Ey iman edenler, iman ediniz!..
Kendime soruyorum: “Toplumun düzelmesi ve refah düzeyinin
yükselmesi için bir birey olarak ne yapabilirim, bu konudaki sorumluluğum nasıl
olur?”
Doğrusu güzel bir
soru. Öyle ya, yol gösterilmeden sorumluluk nasıl yüklenilecek? Aklıma beyin
fırtınası yolu ile ilk gelen cevabı yazdım,
“Resulullah' ı (s.a.v.) örnek alarak!”... Bunu demek kolay; herkes söylüyor.
Ancak İslam toplumuna baktığımızda kalp, dile muhalefet ediyor. Peki,
Resulullah nasıl örnek alınacak? Nasıl yaşam rehberimiz olacak? Tanımadığımız
kimseyi örnek alabilir miyiz?
Bir kimsenin örnek
alınabilmesi için tanınması gerekir. Peki, biz Resulümüzü ne kadar tanıyoruz?
Bu konuya
“Peygamber’e Arz” başlıklı bir yazımda değinmiştim. Yazımda Peygamber’e arz yöntemini,
“Bizim yerimizde Peygamber efendimiz
olsaydı ne yapardı?” sorusunu kendimize sormamız olarak özetlemiştim.
Soruya doğru cevap alabilmemiz için Peygamberimizi tanımak lazım. Ne yazık ki
sadece biz değil, tüm İslâm âlemi Peygamberi tanımıyor. İslam âlemi Hz.
Peygamber’in sadece ibadet esnasındaki davranışlarını ve giyim-kuşamını,
yemesini-içmesini vs. örnek alıyor ve güya hayata tatbik etmeye çalışıyor. Hiç
şüphesiz bunlar da önemli ancak ahlak ve yaşamı daha önemli. Bunun için
rehberimizi hakkıyla tanımalıyız.
"Ben güzel ahlakı tamamlamak için gönderildim” hadisi evrensel bir ifadedir. Çünkü güzel ahlak evrenseldir. Nitekim
Resulullah'ın örnek ahlakı incelenince, evrensel ahlak ilkelerine aykırılık
göremeyiz. Dolayısıyla da Resulullah'ın örnek ahlakı farklı inanç sahiplerine
ve hatta bir inanç sahibi olmayan kişilere dahi hitap eder. Yüce Allah, ayet-i
kerimesinde şöyle buyuruyor: “Şüphesiz,
Allah katında sizin en üstün (kerim) olanınız, (ırk, renk, soy ve servetçe
değil) takvaca en ileride olanınızdır…" Takva kelimesini merhum
Muhammed Esed birçok âlimin benimsediği "Sorumluluk
bilinci" diye tanımlamıştır. Demek ki, Allah katında en üstün olan,
kendini sorumluluk sahibi görendir.
Resulullah “Kim bir kötülük görürse, onu eliyle
değiştirsin. Şayet eliyle değiştirmeye gücü yetmezse, diliyle değiştirsin.

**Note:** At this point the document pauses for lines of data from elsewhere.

theorem RoundTrip.tgeiu (rs : Reg) (imm : BitVec 16) : RoundTrip.Statement (.tgeiu rs imm) := by
  intro _
  show decode (packI 0x01#6 (regBits rs) 0x09#5 imm) = _
  unfold decode
  rw [opcodeF_packI]
  show decodeRegimm _ = _
  unfold decodeRegimm
  rw [selF_packI]
  show Decoded.instr (.tgeiu (rsF _) (immF _)) = _
  simp

theorem RoundTrip.tlti (rs : Reg) (imm : BitVec 16) : RoundTrip.Statement (.tlti rs imm) := by
  intro _
  show decode (packI 0x01#6 (regBits rs) 0x0A#5 imm) = _
  unfold decode
  rw [opcodeF_packI]
  show decodeRegimm _ = _
  unfold decodeRegimm
  rw [selF_packI]
  show Decoded.instr (.tlti (rsF _) (immF _)) = _
  simp

theorem RoundTrip.tltiu (rs : Reg) (imm : BitVec 16) : RoundTrip.Statement (.tltiu rs imm) := by
  intro _
  show decode (packI 0x01#6 (regBits rs) 0x0B#5 imm) = _
  unfold decode
  rw [opcodeF_packI]
  show decodeRegimm _ = _
  unfold decodeRegimm
  rw [selF_packI]
  show Decoded.instr (.tltiu (rsF _) (immF _)) = _
  simp

theorem RoundTrip.teqi (rs : Reg) (imm : BitVec 16) : RoundTrip.Statement (.teqi rs imm) := by
  intro _
  show decode (packI 0x01#6 (regBits rs) 0x0C#5 imm) = _
  unfold decode
  rw [opcodeF_packI]
  show decodeRegimm _ = _
  unfold decodeRegimm
  rw [selF_packI]
  show Decoded.instr (.teqi (rsF _) (immF _)) = _
  simp

theorem RoundTrip.tnei (rs : Reg) (imm : BitVec 16) : RoundTrip.Statement (.tnei rs imm) := by
  intro _
  show decode (packI 0x01#6 (regBits rs) 0x0E#5 imm) = _
  unfold decode
  rw [opcodeF_packI]
  show decodeRegimm _ = _
  unfold decodeRegimm
  rw [selF_packI]
  show Decoded.instr (.tnei (rsF _) (immF _)) = _
  simp

theorem RoundTrip.syscall (code : Nat) : RoundTrip.Statement (.syscall code) := by
  intro h
  have h := of_decide_eq_true h
  show decode (packCode (BitVec.ofNat 20 code) 0x0C#6) = _
  unfold decode
  rw [opcodeF_packCode]
  show decodeSpecial _ = _
  unfold decodeSpecial
  rw [functF_packCode]
  show Decoded.instr (.syscall (codeF _)) = _
  simp [Nat.mod_eq_of_lt h]

theorem RoundTrip.breakI (code : Nat) : RoundTrip.Statement (.breakI code) := by
  intro h
  have h := of_decide_eq_true h
  show decode (packCode (BitVec.ofNat 20 code) 0x0D#6) = _
  unfold decode
  rw [opcodeF_packCode]
  show decodeSpecial _ = _
  unfold decodeSpecial
  rw [functF_packCode]
  show Decoded.instr (.breakI (codeF _)) = _
  simp [Nat.mod_eq_of_lt h]

theorem RoundTrip.sync : RoundTrip.Statement (.sync) := by
  intro _
  show decode (packR 0#6 0#5 0#5 0#5 0#5 0x0F#6) = _
  unfold decode
  rw [opcodeF_packR]
  show decodeSpecial _ = _
  unfold decodeSpecial
  rw [functF_packR]
  show Decoded.instr (.sync) = _
  rfl

theorem RoundTrip.cache (op : Nat) (base : Reg) (offset : BitVec 16) : RoundTrip.Statement (.cache op base offset) := by
  intro h
  have h := of_decide_eq_true h
  show decode (packI 0x2F#6 (regBits base) (BitVec.ofNat 5 op) offset) = _
  unfold decode
  rw [opcodeF_packI]
  show Decoded.instr (.cache (opF _) (rsF _) (immF _)) = _
  simp [Nat.mod_eq_of_lt h]

theorem RoundTrip.mfc0 (rt : Reg) (rd : CReg) : RoundTrip.Statement (.mfc0 rt rd) := by
  intro _
  simp [encode, decode, decodeCop0]

theorem RoundTrip.dmfc0 (rt : Reg) (rd : CReg) : RoundTrip.Statement (.dmfc0 rt rd) := by
  intro _
  simp [encode, decode, decodeCop0]

theorem RoundTrip.mtc0 (rt : Reg) (rd : CReg) : RoundTrip.Statement (.mtc0 rt rd) := by
  intro _
  simp [encode, decode, decodeCop0]

theorem RoundTrip.dmtc0 (rt : Reg) (rd : CReg) : RoundTrip.Statement (.dmtc0 rt rd) := by
  intro _
  simp [encode, decode, decodeCop0]

theorem RoundTrip.tlbr : RoundTrip.Statement (.tlbr) := by
  intro _
  simp [encode, decode, decodeCop0, decodeCo]

theorem RoundTrip.tlbwi : RoundTrip.Statement (.tlbwi) := by
  intro _
  simp [encode, decode, decodeCop0, decodeCo]

theorem RoundTrip.tlbwr : RoundTrip.Statement (.tlbwr) := by
  intro _
  simp [encode, decode, decodeCop0, decodeCo]

theorem RoundTrip.tlbp : RoundTrip.Statement (.tlbp) := by
  intro _
  simp [encode, decode, decodeCop0, decodeCo]

theorem RoundTrip.eret : RoundTrip.Statement (.eret) := by
  intro _
  decide

theorem RoundTrip.cop2 (cofun : Nat) : RoundTrip.Statement (.cop2 cofun) := by
  intro h
  have h := of_decide_eq_true h
  show decode (packJ 0x12#6 (BitVec.ofNat 26 cofun)) = _
  unfold decode
  rw [opcodeF_packJ]
  show Decoded.instr (.cop2 (cofunF _)) = _
  simp [Nat.mod_eq_of_lt h]

theorem RoundTrip.lwc2 (rt : Reg) (base : Reg) (offset : BitVec 16) : RoundTrip.Statement (.lwc2 rt base offset) := by
  intro _
  show decode (packI 0x32#6 (regBits base) (regBits rt) offset) = _
  unfold decode
  rw [opcodeF_packI]
  show Decoded.instr (.lwc2 (rtF _) (rsF _) (immF _)) = _
  simp

theorem RoundTrip.ldc2 (rt : Reg) (base : Reg) (offset : BitVec 16) : RoundTrip.Statement (.ldc2 rt base offset) := by
  intro _
  show decode (packI 0x36#6 (regBits base) (regBits rt) offset) = _
  unfold decode
  rw [opcodeF_packI]
  show Decoded.instr (.ldc2 (rtF _) (rsF _) (immF _)) = _
  simp

theorem RoundTrip.swc2 (rt : Reg) (base : Reg) (offset : BitVec 16) : RoundTrip.Statement (.swc2 rt base offset) := by
  intro _
  show decode (packI 0x3A#6 (regBits base) (regBits rt) offset) = _
  unfold decode
  rw [opcodeF_packI]
  show Decoded.instr (.swc2 (rtF _) (rsF _) (immF _)) = _
  simp

theorem RoundTrip.sdc2 (rt : Reg) (base : Reg) (offset : BitVec 16) : RoundTrip.Statement (.sdc2 rt base offset) := by
  intro _
  show decode (packI 0x3E#6 (regBits base) (regBits rt) offset) = _
  unfold decode
  rw [opcodeF_packI]
  show Decoded.instr (.sdc2 (rtF _) (rsF _) (immF _)) = _
  simp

Diliyle değiştirmeye de gücü yetmezse, kalbiyle düzeltme cihetine gitsin ki, bu
imanın en zayıf derecesidir.” buyurmuştur. Şimdi bu hadiste belirtilen
ahlaki ilkeyi hangi inanç reddedebilir? Bu hadisi herkes hayatına tatbik ederse
toplumda kötülük barınabilir mi?
"Ey iman edenler, iman ediniz…" ayetini ilk okuduğumda tuhaf olmuştum. Öyle ya "İman edenler, iman ediniz." İman
edenlere "iman" çağrısı; bu ayeti araştırdığımda birbirlerini
destekleyen birçok yorum var. Onlardan birisi de "Ey imanı kimliğe dönüştürenler, imanı kişiliğe ve güvene
dönüştürün." Çünkü müminin bir vasfı da güvenilir insandır.
Bizler
emredildiğimiz üzere takvalı, yani sorumluluk bilinci ile yaşamımızı
sürdürürsek toplumdaki birçok sorun da kendiliğinden çözülür. Unutmayalım ki, “bana ne” sözü mümince bir söz
değildir.
Dilinize gönlünüze sağlık efendim
YanıtlaSilTeşekkür ederim sevgili kardeşim
SilBizler Allah in emir ve yasaklarına birde Kuran'ı Kerim anlayıp onu hayatımıza tatbik etsek peygamber efendimizin sünneti yapsak her şey çok çok güzel olur buda yaşamaktan geçer.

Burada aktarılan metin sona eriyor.